A Consortium led by Kakinada Seaports Limited has won the rights to develop
and operate a coal handling terminal for 30 years at Paradip Port in Orissa by
quoting the highest revenue share price bid in a re-tender for the project.
The Kakinada Seaports Limited-Bothra Shipping Services Private
Limited-Ripley and Company consortium placed a revenue share price bid of 36.53
per cent to clinch the deal for building a deep-water terminal with a capacity
to load 10 million tonnes (mt) of coking coal a year, a spokesman of the
Paradip Port said.
Cargo handling contracts at Central Government-owned ports are decided on
the basis of revenue share — the entity willing to share the most from its
annual revenues will get the deal.
The Kakinada Seaports consortium was issued a letter of award (LoA) for the
project after the board of trustees cleared the highest price bid submitted by
the group.
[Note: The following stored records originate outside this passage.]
section
/-! PROOFS. Every step from a state of the invariant gives a next state, which meets it (40_rangecoder.md R116 to R120,
41_contextmodel.md R162 to R165, 10_state.md R33 to R36). -/

namespace Sys2Proof.Machine

/-! ### Where a command could stop the model -/

section Stops

variable {α β : Type} {x : Act α} {s u : State} {f : Fault}

/-- A check never stops the model, so what follows it did. -/
theorem checked_fault {e : ErrCode} {ok : Bool} {k : Unit → Act β}
    (h : (check e ok >>= k).run s = .error (.fault f) u) : ok = true ∧ (k ()).run s = .error (.fault f) u := by
  cases ok
  · rw [act_bind_of_error (check_false e s)] at h
    cases h
  · rw [act_bind_of_ok (check_true e s)] at h
    exact ⟨rfl, h⟩

theorem get_fault {k : State → Act β} (h : (get >>= k : Act β).run s = .error (.fault f) u) :
    (k s).run s = .error (.fault f) u := by
  rwa [EStateM.run_bind, EStateM.run_get] at h

/-- Before actions that cannot stop, the first part did. -/
theorem fault_of_then_total {k : α → Act β} (hk : ∀ a, (k a).Stops fun _ => False)
    (h : (x >>= k).run s = .error (.fault f) u) : x.run s = .error (.fault f) u := by
  rcases act_bind_error.mp h with h | ⟨a, v, -, h⟩
  · exact h
  · exact (hk a v _ u h).elim

end Stops

/-- A command that stops the model, piece by piece: the checks it passed, and the primitive that stopped. -/
def stoppedBy (f : Fault) : Instr → State → Prop
  | .dbgRd ctxi _, s => ctxi.toNat < s.model.ctxCount.toNat ∧ s.model.arena.read ctxi.toNat = none
  | .rcEncode start size total, s => s.coder.mode = .enc ∧ intervalFits start.toNat size.toNat total.toNat = true ∧
      ∃ u, (rcEncode start.toNat size.toNat total.toNat).run s = .error (.fault f) u
  | .rcFlush, s => s.coder.mode = .enc ∧ ∃ u, (shiftLowTimes 5).run s = .error (.fault f) u
  | .rcGetFreq total, s => s.coder.mode = .dec ∧ s.coder.dpend = false ∧ total ≠ 0 ∧
      ∃ u, (rcGetFreq total.toNat).run s = .error (.fault f) u
  | .rcUpdate start size, s => s.coder.mode = .dec ∧ s.coder.dpend = true ∧
      intervalFits start.toNat size.toNat s.coder.dtot.toNat = true ∧
      codePointInside start.toNat size.toNat s.coder.range.toNat s.coder.code.toNat = true ∧
      ∃ u, (rcUpdate start.toNat size.toNat).run s = .error (.fault f) u
  | .cmEncode _, s => s.model.mode = .enc ∧ s.coder.mode = .enc ∧ ∃ a u, (modelEncode a).run s = .error (.fault f) u
  | .cmDecode, s => s.model.mode = .dec ∧ s.coder.mode = .dec ∧ s.coder.dpend = false ∧
      ∃ u, modelDecode.run s = .error (.fault f) u
  | _, _ => False

/-- All that a command which stops the model can have done. -/
theorem body_fault {i : Instr} {s u : State} {f : Fault} (h : (body i).run s = .error (.fault f) u) : stoppedBy f i s := by
  have hstops := body_stops i s _ u h
  cases i with
  | dbgRd c o =>
    obtain ⟨hc, h⟩ := checked_fault (get_fault h)
    refine ⟨by simpa using hc, ?_⟩
    cases hr : s.model.arena.read c.toNat with
    | none => rfl
    | some x =>
      rw [act_bind_of_ok (readCtx_some hr)] at h
      cases hx : x.fieldAt o.toNat <;> (rw [hx] at h; cases h)
  | rcEncode a b c =>
    obtain ⟨hm, h⟩ := checked_fault (get_fault h)
    obtain ⟨-, h⟩ := checked_fault h
    obtain ⟨hfit, h⟩ := checked_fault h
    exact ⟨by simpa using hm, hfit, u, fault_of_then_total (fun _ => stops_pure _) h⟩
  | rcFlush =>
    obtain ⟨hm, h⟩ := checked_fault (get_fault h)
    exact ⟨by simpa using hm, u, fault_of_then_total
      (fun _ => (stops_modify _).bind fun _ => stops_get.bind fun _ => stops_pure _) h⟩
  | rcGetFreq c =>
    obtain ⟨hm, h⟩ := checked_fault (get_fault h)
    obtain ⟨hc, h⟩ := checked_fault h
    rw [Bool.and_eq_true, beq_iff_eq, Bool.not_eq_true'] at hm
    exact ⟨hm.1, hm.2, by simpa using hc, u, fault_of_then_total (fun _ => stops_pure _) h⟩
  | rcUpdate a b =>
    obtain ⟨hm, h⟩ := checked_fault (get_fault h)
    obtain ⟨hfit, h⟩ := checked_fault h
    obtain ⟨hin, h⟩ := checked_fault h
    rw [Bool.and_eq_true, beq_iff_eq] at hm
    exact ⟨hm.1, hm.2, hfit, hin, u, fault_of_then_total (fun _ => stops_pure _) h⟩
  | cmEncode a =>
    obtain ⟨hm, h⟩ := checked_fault (get_fault h)
    rw [Bool.and_eq_true, beq_iff_eq, beq_iff_eq] at hm
    cases hs : symOperand a with
    | none => rw [hs] at h; cases h
    | some b =>
      rw [hs] at h
      exact ⟨hm.1, hm.2, b, u, fault_of_then_total (fun _ => (symbolDone_total _).bind fun _ => stops_pure _) h⟩
  | cmDecode =>
    obtain ⟨hm, h⟩ := checked_fault (get_fault h)
    rw [Bool.and_eq_true, Bool.and_eq_true, beq_iff_eq, beq_iff_eq, Bool.not_eq_true'] at hm
    exact ⟨hm.1.1, hm.1.2, hm.2, u, fault_of_then_total (fun _ => (symbolDone_total _).bind fun _ => stops_pure _) h⟩
  | _ => simp [mayStop] at hstops

/-! ### The coder's commands keep the coder sound (40_rangecoder.md R116 to R120) -/

/-- All that `rc_encode` can do from a sound encoding coder: leave it sound, or raise `E_OVF`. -/
theorem rcEncode_sound {s : State} (h : s.coder.Sound) (hm : s.coder.mode = .enc) {start size total : Nat}
    (ht : total < 2 ^ 17) (h1 : 1 ≤ size) (hfit : start + size ≤ total) :
    (∃ t, (rcEncode start size total).run s = .ok () t ∧ t.coder.Sound ∧ EncodeFrame s t) ∨
    ∃ t, (rcEncode start size total).run s = .error (.raise .ovf) t := by
  obtain ⟨-, hrange, hcarry⟩ := h.encReady hm
  rcases rcEncode_spec hcarry hrange ht h1 hfit with ⟨k, t, -, hrun, hnorm⟩ | ⟨-, t, hrun⟩
  · have hframe := (rcEncode_frame start size total).of_ok hrun
    exact .inl ⟨t, hrun, encoded_sound h hm hframe hnorm.widened.enough hnorm.carrySafe, hframe⟩
  · exact .inr ⟨t, hrun⟩

/-- The registers of an idle coder are not read (40_rangecoder.md R111). -/
theorem Coder.sound_of_idle {c : Coder} (hm : c.mode = .idle) (hd : c.dpend = false) : c.Sound where
  pending_dec := fun h => by rw [hd] at h; cases h
  range_ge := fun h => absurd hm h
  unit_ge := fun h => by rw [hd] at h; cases h
  unit_fits := fun h => by rw [hd] at h; cases h
  carry := fun h => by rw [hm] at h; cases h
  code_le := fun h => by rw [hm] at h; cases h

/-- A query between two symbols leaves a sound coder: the per-unit value is at least 64, and its interval fits 32 bits
(40_rangecoder.md R116, R120). -/
theorem Coder.DecReady.queried_sound {c : Coder} (h : c.DecReady) {total : Nat} (h1 : 1 ≤ total) (ht : total < 2 ^ 17) :
    (c.queried total).Sound where
  pending_dec := fun _ => h.mode
  range_ge := fun _ => nofun
  unit_ge := fun _ => by
    rw [Coder.queried_range]
    exact (unit_pos h.range_ge ht (Nat.le_refl 1) h1).1
  unit_fits := fun _ => by
    have htotal : (c.queried total).dtot.toNat = total := by
      show (BitVec.ofNat 17 total).toNat = total
      rw [BitVec.toNat_ofNat, Nat.mod_eq_of_lt ht]
    rw [Coder.queried_range, htotal]
    exact Nat.lt_of_le_of_lt (Nat.div_mul_le_self _ _) c.range.isLt
  carry := fun he => by
    have hm : (c.queried total).mode = .dec := h.mode
    rw [hm] at he; cases he
  code_le := fun _ => nofun

/-- All that `rc_update` can do from a sound coder with a query pending, for an interval that passes its checks: leave it between
two symbols, or hold. -/
theorem rcUpdate_sound {s : State} (h : s.coder.Sound) (hp : s.coder.dpend = true) {start size : Nat}
    (hfit : intervalFits start size s.coder.dtot.toNat = true)
    (hin : codePointInside start size s.coder.range.toNat s.coder.code.toNat = true) :
    (∃ t, (rcUpdate start size).run s = .ok () t ∧ t.coder.Sound ∧ DecodeFrame s t) ∨
    ∃ t, (rcUpdate start size).run s = .error .hold t := by
  obtain ⟨h1, hle⟩ := intervalFits_iff.mp hfit
  obtain ⟨hlo, hhi⟩ := (inside_iff _ _ _ _).mp hin
  have hwidth : s.coder.range.toNat * size < 2 ^ 32 :=
    Nat.lt_of_le_of_lt (Nat.mul_le_mul_left _ (by omega)) (h.unit_fits hp)
  obtain ⟨k, -, hok, hno⟩ :=
    rcUpdate_inside (h.pending_dec hp) (h.unit_ge hp) h1 hwidth hlo hhi
  by_cases hready : s.inputReady k
  · obtain ⟨t, hrun, hdec, hframe, -⟩ := hok hready
    exact .inl ⟨t, hrun, hdec.sound, hframe⟩
  · exact .inr (hno hready)

/-- `RANGE_INIT` is the largest word. -/
theorem toNat_le_rangeInit (x : Word32) : x.toNat ≤ Config.rangeInit.toNat := by
  have hx := x.isLt
  have hmax : Config.rangeInit.toNat = 2 ^ 32 - 1 := rfl
  omega

/-- A completed `RC_INIT_DEC` leaves the coder between two symbols: `RANGE` is as large as it can be (40_rangecoder.md R112). -/
theorem State.decodeStarted_ready (s : State) : s.decodeStarted.coder.DecReady :=
  ⟨rfl, rfl, (by decide : Config.thresh ≤ Config.rangeInit.toNat), toNat_le_rangeInit _⟩

/-- `RC_INIT_DEC` completes only where its reads do. -/
theorem body_rcInitDec_ok {s u : State} {d : Word32} (h : (body .rcInitDec).run s = .ok d u) : u = s.decodeStarted := by
  by_cases hready : s.inputReady 4
  · rw [body_rcInitDec_ready hready] at h
    cases h
    rfl
  · obtain ⟨t, ht⟩ := body_rcInitDec_starved hready
    rw [ht] at h
    cases h

/-! ### The symbol commands -/

/-- All that `model_encode` can do in a state of the invariant: the active record codes the symbol itself, so it encodes one
interval and counts a hit, or raises `E_OVF` (41_contextmodel.md R151, R163). -/
theorem modelEncode_sound {s : State} (h : s.Inv) (hf : s.fault.raised = false) (hm : s.model.mode = .enc)
    (hc : s.coder.mode = .enc) (a : Sym) :
    (∃ t, (modelEncode a).run s = .ok () t ∧ t.coder.Sound ∧ t.model.Sound s.setup ∧ t.model.mode = .enc ∧
      t.setup = s.setup ∧ t.fault = s.fault) ∨
    ∃ t, (modelEncode a).run s = .error (.raise .ovf) t := by
  obtain ⟨x, hx⟩ := h.model.activeRecord (by rw [hm]; decide)
  have hsound := h.model.records _ x hx
  have hrun := modelEncode_run hx (hsound.freq_ne_zero a)
  rcases rcEncode_sound (h.coder hf) hc hsound.total_lt (hsound.freq_pos a) (hsound.hit_fits a) with
    ⟨t, ht, hcoder, hframe⟩ | ⟨t, ht⟩
  · rw [ht] at hrun
    refine .inl ⟨_, hrun, hcoder, ?_, ?_, hframe.setup, hframe.fault⟩
    · rw [State.withModel_model, hframe.model]
      exact h.model.afterHit h.setup (.inr (.inl hm)) (by rw [hm]; decide) hx a
    · rw [State.withModel_model, hframe.model, (Model.afterHit_coded _ _ _ _ _).1, hm]
  · rw [ht] at hrun
    exact .inr ⟨t, hrun⟩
The concession agreement for the project will be signed in the next
A spokesman for the Kakinada Seaports consortium confirmed the development,
adding that it had accepted the LoA issued by the port trust to develop the
terminal at an estimated cost of Rs 655.56 crore.
This will be the second port project for Kakinada Seaports, the entity that
runs the deep-water port at Kakinada in Andhra Pradesh and one of the first
private ports to be developed in India. Bothra Shipping and Ripley are amongst
India’s top ship stevedoring service firms.